Step 5: The Rerender Checklist
If a clip comes back with visible drift — the face is different, the hair is wrong, the outfit shifted — do not try to fix it by rewriting the prompt. That almost never works. Instead, run this checklist:
| Problem | Likely Cause | Fix |
|---|---|---|
| Facial features shifted | Anchor image too distant/blurry | Switch to a closer anchor image, or crop to show the face more prominently |
| Hair changed color/style | Strong lighting prompt overriding reference | Add hair color explicitly into the character baseline: "long straight black hair to mid-back" |
| Outfit changed | Prompt describes clothing that conflicts with anchor | Delete clothing description from prompt — the anchor already shows what they wear |
| Skin tone shifted | Extreme lighting or color temperature prompt | Remove color temperature words from prompt ("warm," "cool," "golden") — use "natural lighting" instead |
| Body proportions wrong | Anchor image cropped too tightly | Use an anchor image that shows more of the body |
The most common fix is simpler than most users expect: stop describing clothing in the prompt.
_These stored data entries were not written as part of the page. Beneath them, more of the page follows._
-- ==== Sys2Proof/Tests/Slice0.lean ====
section
/-! SUPPORT. Small tests of one step or one operation each. Expected values come from the spec's own
vectors (95_test_vectors.md, named in each comment) or are counted by hand from the rule named. After
them, one witness for each hypothesis of a statement. -/

namespace Sys2Proof.Tests

open Sys2Proof Sys2Proof.Machine

/-- A state with nothing in it but an accumulator. -/
def withAcc (acc : Byte) : State := { State.reset with acc := acc }

/-- What a test looks at after an instruction: `ACC` and the last record. -/
def outcome (o : Host.Outcome State Fault Refusal) : Option (Byte × Option Result) :=
  match o with
  | .next s => some (s.acc, lastResult s)
  | .fault _ => none
  | .refused _ => none

/-- `ACC`, the status and `CRC` after an instruction. -/
def statusAfter (o : Host.Outcome State Fault Refusal) : Option (Byte × Option (Status × Byte)) :=
  (outcome o).map fun p => (p.1, p.2.map fun r => (r.status, r.crc))

/-! ### Well-formedness, the smoke test -/

-- 95_test_vectors.md V21: the checksum of the write frame for register 0x04, value 0x0000 is 0xB8.
theorem test_write_frame_well_formed :
    (Instr.wireWr 0x04#8 0x00#8 0x00#8 0xB8#8).wellFormed = true := by decide +kernel

-- The same frame with another last byte is refused (30_encoding.md R68).
theorem test_write_frame_ill_formed :
    (Instr.wireWr 0x04#8 0x00#8 0x00#8 0xB7#8).wellFormed = false := by decide +kernel

/-! ### The checksum engine -/

-- 95_test_vectors.md V2.
theorem test_round :
    [0x00#8, 0x01#8, 0x07#8, 0x40#8, 0x7F#8, 0x80#8, 0x81#8, 0xC0#8, 0xFF#8].map crcRound =
      [0x00#8, 0x02#8, 0x0E#8, 0x80#8, 0xFE#8, 0x07#8, 0x05#8, 0x87#8, 0xF9#8] := by decide +kernel

-- 95_test_vectors.md V3, first and fourth row.
theorem test_byte_step : byteStep 0x00#8 0x16#8 = 0x62#8 ∧ byteStep 0x00#8 0x80#8 = 0x89#8 := by decide +kernel

-- 95_test_vectors.md V1, V4, V8b.
theorem test_checksum :
    checksum [0x16#8, 0x04#8, 0x00#8, 0x00#8] = 0xB8#8 ∧ checksum [] = 0x00#8 ∧
      checksum [0x16#8, 0x04#8, 0x17#8] = 0xEE#8 := by decide +kernel

-- 95_test_vectors.md V9: ASCII 123456789.
theorem test_checksum_check_value :
    checksum [0x31#8, 0x32#8, 0x33#8, 0x34#8, 0x35#8, 0x36#8, 0x37#8, 0x38#8, 0x39#8] = 0xF4#8 := by
  decide +kernel

-- 40_crc_engine.md R106: the bit-serial engine on V3's second row.
theorem test_bit_serial : bitSerialByte 0x62#8 0x04#8 = 0x35#8 := by decide +kernel

/-! ### The commands, on the spec's vectors -/

-- 95_test_vectors.md V4a.
theorem test_crc_clr :
    statusAfter (exec .crcClr (withAcc 0x5A#8)) = some (0x00#8, some (.ok, 0x00#8)) := by decide +kernel

-- 95_test_vectors.md V4d.
theorem test_crc_byte :
    statusAfter (exec (.crcByte 0x04#8) (withAcc 0x62#8)) = some (0x35#8, some (.ok, 0x35#8)) := by decide +kernel

-- 95_test_vectors.md V4g.
theorem test_crc_byte_cancels :
    statusAfter (exec (.crcByte 0x9C#8) (withAcc 0x9C#8)) = some (0x00#8, some (.ok, 0x00#8)) := by decide +kernel

-- 95_test_vectors.md V10c: dev7, tx0, txlen, txhold, rxreq, rxhold, crc.
theorem test_enc_rdreq :
    ((outcome (exec (.encRdreq 0xFF#8) (withAcc 0xA5#8))).map fun p =>
      (p.1, p.2.map fun r => (r.dev7, r.tx0, r.txlen, r.txhold, r.rxreq, r.rxhold, r.crc))) =
      some (0xA5#8, some (0x0B#7, 0xFF#8, 1#3, 1#1, 3#2, 0#1, 0xA5#8)) := by decide +kernel

-- 95_test_vectors.md V11 and V14: status, rdata and the accumulator.
theorem test_dec_rd :
    ((outcome (exec (.decRd 0x04#8 0x00#8 3#2 0x34#8 0x12#8 0x46#8) (withAcc 0xA5#8))).map fun p =>
        (p.1, p.2.map fun r => (r.status, r.rdata))) = some (0x46#8, some (.ok, 0x1234#16)) ∧
      ((outcome (exec (.decRd 0x04#8 0x00#8 3#2 0x35#8 0x12#8 0x46#8) (withAcc 0xA5#8))).map fun p =>
        (p.1, p.2.map fun r => (r.status, r.rdata))) = some (0x53#8, some (.checksumError, 0x0000#16)) := by
  decide +kernel

-- 95_test_vectors.md V17 and V19: a short read, and a failed write whose bytes would check.
theorem test_dec_rd_bus_error :
    statusAfter (exec (.decRd 0x04#8 0x00#8 2#2 0x34#8 0x12#8 0x00#8) (withAcc 0xA5#8)) =
        some (0xA5#8, some (.busError, 0xA5#8)) ∧
      statusAfter (exec (.decRd 0x04#8 0x02#8 3#2 0x34#8 0x12#8 0x46#8) (withAcc 0xA5#8)) =
        some (0xA5#8, some (.busError, 0xA5#8)) := by decide +kernel

-- 95_test_vectors.md V25: tx0 to tx3, txlen, txhold and the accumulator.
theorem test_enc_wr :
    ((outcome (exec (.encWr 0x0D#8 0x0E10#16) (withAcc 0xA5#8))).map fun p =>
      (p.1, p.2.map fun r => (r.dev7, r.tx0, r.tx1, r.tx2, r.tx3, r.txlen, r.txhold))) =
      some (0xFF#8, some (0x0B#7, 0x0D#8, 0x10#8, 0x0E#8, 0xFF#8, 4#3, 0#1)) := by decide +kernel

-- 95_test_vectors.md V20: the checksum byte may be zero.
theorem test_enc_wr_zero_checksum :
    statusAfter (exec (.encWr 0x0E#8 0x0003#16) (withAcc 0xA5#8)) = some (0x00#8, some (.ok, 0x00#8)) := by
  decide +kernel

-- 95_test_vectors.md V26 and V28.
theorem test_wr_done :
    statusAfter (exec (.wrDone 0x00#8) (withAcc 0x3C#8)) = some (0x3C#8, some (.ok, 0x3C#8)) ∧
      statusAfter (exec (.wrDone 0xFF#8) (withAcc 0x3C#8)) = some (0x3C#8, some (.busError, 0x3C#8)) := by
  decide +kernel

-- 95_test_vectors.md V30 and V31.
theorem test_join32 :
    ((outcome (exec (.join32 0x5678#16 0x1234#16) (withAcc 0x3C#8))).map fun p => p.2.map (·.y32)) =
        some (some 0x12345678#32) ∧
      ((outcome (exec (.join32 0xFFFF#16 0xFFFF#16) (withAcc 0x3C#8))).map fun p => p.2.map (·.y32)) =
        some (some 0xFFFFFFFF#32) := by decide +kernel

-- 95_test_vectors.md V33 and V34, third case.
theorem test_split32 :
    ((outcome (exec (.split32 0x12345678#32) (withAcc 0x3C#8))).map fun p =>
        p.2.map fun r => (r.olo16, r.ohi16)) = some (some (0x5678#16, 0x1234#16)) ∧
      ((outcome (exec (.split32 0x00010000#32) (withAcc 0x3C#8))).map fun p =>
        p.2.map fun r => (r.olo16, r.ohi16)) = some (some (0x0000#16, 0x0001#16)) := by decide +kernel

-- 95_test_vectors.md V35 to V37: the whole record.
theorem test_reserved :
    outcome (exec .reserved0 (withAcc 0x3C#8)) =
        some (0x3C#8, some { blankResult with status := .illegalCommand, crc := 0x3C#8 }) ∧
      outcome (exec .reserved9 (withAcc 0x3C#8)) =
        some (0x3C#8, some { blankResult with status := .illegalCommand, crc := 0x3C#8 }) ∧
      outcome (exec .reservedF (withAcc 0x3C#8)) =
        some (0x3C#8, some { blankResult with status := .illegalCommand, crc := 0x3C#8 }) := by decide +kernel

-- 60_exceptions.md R203, the opcodes between.
theorem test_reserved_between :
    [Instr.reservedA, .reservedB, .reservedC, .reservedD, .reservedE].map
        (fun i => statusAfter (exec i (withAcc 0x3C#8))) =
      List.replicate 5 (some (0x3C#8, some (.illegalCommand, 0x3C#8))) := by decide +kernel

-- 95_test_vectors.md P2 and P3, the wire columns: what each frame puts on the bus.
theorem test_wire_frames :
    exec (.wireWr 0x04#8 0x34#8 0x12#8 0x6B#8) State.reset =
        .next { State.reset with bus := [⟨0x16#8, [0x04#8, 0x34#8, 0x12#8, 0x6B#8], true⟩] } ∧
      exec (.wireRdreq 0x04#8) State.reset =
        .next { State.reset with bus := [⟨0x16#8, [0x04#8], false⟩] } ∧
      exec (.wireRdresp 0x34#8 0x12#8 0x46#8) State.reset =
        .next { State.reset with bus := [⟨0x17#8, [0x34#8, 0x12#8, 0x46#8], true⟩] } :=
  ⟨rfl, rfl, rfl⟩

-- 60_exceptions.md R200: the codes.
theorem test_status_codes :
    [Status.ok, .busError, .checksumError, .illegalCommand].map statusCode = [0#2, 1#2, 2#2, 3#2] := by
  decide +kernel

/-! ### Decoding, on words written out from the encodings -/

-- 30_encoding.md R60: OP = 0b0001 to 0b1000, operand ports at zero.
theorem test_decode_commands :
    [0b0001, 0b0010, 0b0011, 0b0100, 0b0101, 0b0110, 0b0111, 0b1000].map (decodeTableWord 8) =
      [some .crcClr, some (.crcByte 0#8), some (.encRdreq 0#8), some (.decRd 0#8 0#8 0#2 0#8 0#8 0#8),
        some (.encWr 0#8 0#16), some (.wrDone 0#8), some (.join32 0#16 0#16), some (.split32 0#32)] := by
  decide +kernel

-- 30_encoding.md R62: OP = 0b0000 and 0b1001 to 0b1111.
theorem test_decode_reserved :
    [0b0000, 0b1001, 0b1010, 0b1011, 0b1100, 0b1101, 0b1110, 0b1111].map (decodeTableWord 8) =
      [some .reserved0, some .reserved9, some .reservedA, some .reservedB, some .reservedC,
        some .reservedD, some .reservedE, some .reservedF] := by decide +kernel

-- 30_encoding.md R68, bit by bit: address and direction, then the bytes of program P3's frames.
theorem test_decode_frames :
    decodeTableWord 40 0b0001011000000100001101000001001001101011 =
        some (.wireWr 0x04#8 0x34#8 0x12#8 0x6B#8) ∧
      decodeTableWord 16 0b0001011000000100 = some (.wireRdreq 0x04#8) ∧
      decodeTableWord 32 0b00010111001101000001001001000110 =
        some (.wireRdresp 0x34#8 0x12#8 0x46#8) := by decide +kernel

-- 10_state.md R26: each command takes its operands from its own ports.
theorem test_decode_ports :
    decode (.command { bareCommand 0x4#4 with
        byte := 0x99#8, reg := 0x01#8, wstat := 0x02#8, rxlen := 3#2, resp0 := 0x05#8, resp1 := 0x06#8,
        resp2 := 0x07#8, x32 := 0x88888888#32 }) =
      .ok (.decRd 0x01#8 0x02#8 3#2 0x05#8 0x06#8 0x07#8) := rfl

-- 30_encoding.md R67, R70: a wrong direction bit, another device's address, and a length of no frame.
theorem test_decode_refuses :
    decodeFrame [0x17#8, 0x04#8] = .error .wrongAddressByte ∧
      decodeFrame [0x18#8, 0x04#8, 0x34#8, 0x12#8, 0x6B#8] = .error .wrongAddressByte ∧
      decodeFrame [0x17#8, 0x34#8, 0x12#8] = .error .wrongFrameLength ∧
      decodeTableWord 16 0x1704 = none := ⟨rfl, rfl, rfl, rfl⟩

-- A table word is the very next instruction a step performs (95_test_vectors.md V4b).
theorem test_step_runs_table_word :
    statusAfter (step (State.reset.withFetchWord 8 0b0001)) = some (0x00#8, some (.ok, 0x00#8)) := by decide +kernel

-- 70_reset_and_hazards.md R240: a reset between two commands.
theorem test_step_reset :
    statusAfter (step { withAcc 0x5A#8 with pending := [.reset] }) = some (0x00#8, none) := by decide +kernel

-- 95_test_vectors.md P4: the pair at 0x08 and 0x09.
theorem test_read32 :
    ((outcome (pseudoRead32 0x08#8 ⟨0x00#8, 3#2, 0x78#8, 0x56#8, 0xD2#8⟩ ⟨0x00#8, 3#2, 0x34#8, 0x12#8, 0xB8#8⟩
      State.reset)).map fun p => (p.1, p.2.map fun r => (r.status, r.y32))) =
      some (0xB8#8, some (.ok, 0x12345678#32)) := by decide +kernel

-- 95_test_vectors.md P5, variant P5-fail: two commands of each of two writes, then a stop.
theorem test_init_stops :
    (match pseudoInit ⟨0x10#8, 0x11#8, 0x15#8, 0x13#8, 0x0001#16, 0x0002#16⟩ 0x00#8 0x02#8 0x00#8 0x00#8
        State.reset with
      | .next s => (s.results.length, (lastResult s).map (·.status))
      | _ => (0, none)) = (4, some .busError) := by decide +kernel

/-! ### Witnesses: states and operands that meet the hypotheses of each statement -/

/-- A record of an earlier command, a transfer of an earlier frame, and two actions to come. -/
def busyState (acc : Byte) (next : HostAction) : State :=
  { acc := acc
    results := [{ blankResult with
      status := .ok, crc := 0xB8#8, dev7 := 0x0B#7, tx0 := 0x04#8, tx3 := 0xB8#8, txlen := 4#3 }]
    bus := [⟨0x16#8, [0x04#8, 0x00#8, 0x00#8, 0xB8#8], true⟩]
    pending := [next, .reset] }

theorem witness_ReservedOpcodesAreIllegal :
    Instr.reserved0 ∈ [Instr.reserved0, .reserved9, .reservedA, .reservedB, .reservedC, .reservedD,
      .reservedE, .reservedF] := by decide +kernel

-- One command for each of the sixteen clauses.
theorem witness_OpcodeMapDecodes :
    (List.range 16).map (fun n => (bareCommand (BitVec.ofNat 4 n)).op) =
      [0x0#4, 0x1#4, 0x2#4, 0x3#4, 0x4#4, 0x5#4, 0x6#4, 0x7#4, 0x8#4, 0x9#4, 0xA#4, 0xB#4, 0xC#4, 0xD#4,
        0xE#4, 0xF#4] := by decide +kernel

theorem witness_ChecksumIsLinearAndDetectsOneByte :
    [0x16#8, 0x04#8].length = [0x80#8, 0xFF#8].length ∧ (0x00#8 : Byte) ≠ 0xFF#8 := by decide +kernel

-- 95_test_vectors.md V14, V15, V16, V19a: a changed byte in each of the four places.
theorem witness_CorruptedResponseIsDetected :
    (0x35#8 : Byte) ≠ 0x34#8 ∧ (0x92#8 : Byte) ≠ 0x12#8 ∧ (0x05#8 : Byte) ≠ 0x04#8 ∧
      (0x47#8 : Byte) ≠ checksum [0x16#8, 0x04#8, 0x17#8, 0x34#8, 0x12#8] := by decide +kernel

theorem witness_CommandHypotheses :
    (Instr.split32 0xFFFFFFFF#32).isCommand = true ∧ Instr.reserved0.isCommand = true ∧
      (Instr.decRd 0xFF#8 0x01#8 2#2 0x00#8 0x00#8 0x00#8).isCommand = true := by decide +kernel

-- UnwrittenFieldsReadZero: a failing command, and one that is none of the writers of each field.
theorem witness_UnwrittenFieldsReadZero :
    ((outcome (exec (.wrDone 0x01#8) State.reset)).map fun p =>
        p.2.map fun r => decide (r.status ≠ .ok)) = some (some true) ∧
      (∀ reg, Instr.crcClr ≠ .encRdreq reg) ∧ (∀ reg v, Instr.crcClr ≠ .encWr reg v) ∧
      (∀ reg wstat rxlen r0 r1 r2, Instr.crcClr ≠ .decRd reg wstat rxlen r0 r1 r2) ∧
      (∀ lo hi, Instr.crcClr ≠ .join32 lo hi) ∧ (∀ x, Instr.crcClr ≠ .split32 x) := by
  refine ⟨by decide +kernel, ?_, ?_, ?_, ?_, ?_⟩ <;> intros <;> nofun

-- FailedReadReturnsNoData: a failing outcome with three bytes, and a length at each value below three.
theorem witness_FailedReadReturnsNoData :
    ((outcome (exec (.decRd 0x04#8 0x00#8 3#2 0x00#8 0x00#8 0x00#8) State.reset)).map fun p =>
        p.2.map fun r => decide (r.status ≠ .ok)) = some (some true) ∧
      (0#2 : BitVec 2).toNat < 3 ∧ (2#2 : BitVec 2).toNat < 3 := by decide +kernel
If your anchor image already shows the outfit, let the model inherit it from the image. Every word of clothing description in the text prompt competes with the reference image, and Seedance 2 tends to favor the text.
Expert pitfall: One of the most deceptive forms of drift happens when you do everything right — same anchor, same baseline, same prompt structure — but the character still shifts subtly. The cause is often inconsistent camera distance between generations. A medium shot and a close-up of the same character read as different "people" to the model because the facial proportions are framed differently. When you need mixed shot sizes, use the face close-up anchor (reference only) alongside your master anchor to give the model enough facial pixel data for both framing types.
Prompt Carryover: What Stays and What Changes
For a multi-clip project, divide your prompt into two parts: the stable block and the variable block.
| Block | Content | Changes Between Clips? |
|---|---|---|
| Stable block | Character baseline (age, ethnicity, hair, build, outfit) | No — identical every time |
| Stable block | Mode context ("Image-to-video: first-frame animation") | No — identical every time |
| Variable block | Action description | Yes — unique per clip |
| Variable block | Camera direction | Yes — different shots for different clips |
| Variable block | Environment/setting | Yes — varies per scene |
| Variable block | Lighting | Yes — adjust per mood, but avoid extreme colors |
Rule of thumb: If a prompt element describes who the character is, put it in the stable block. If it describes what the character does, put it in the variable block. Mixing the two is the fastest way to introduce inconsistency.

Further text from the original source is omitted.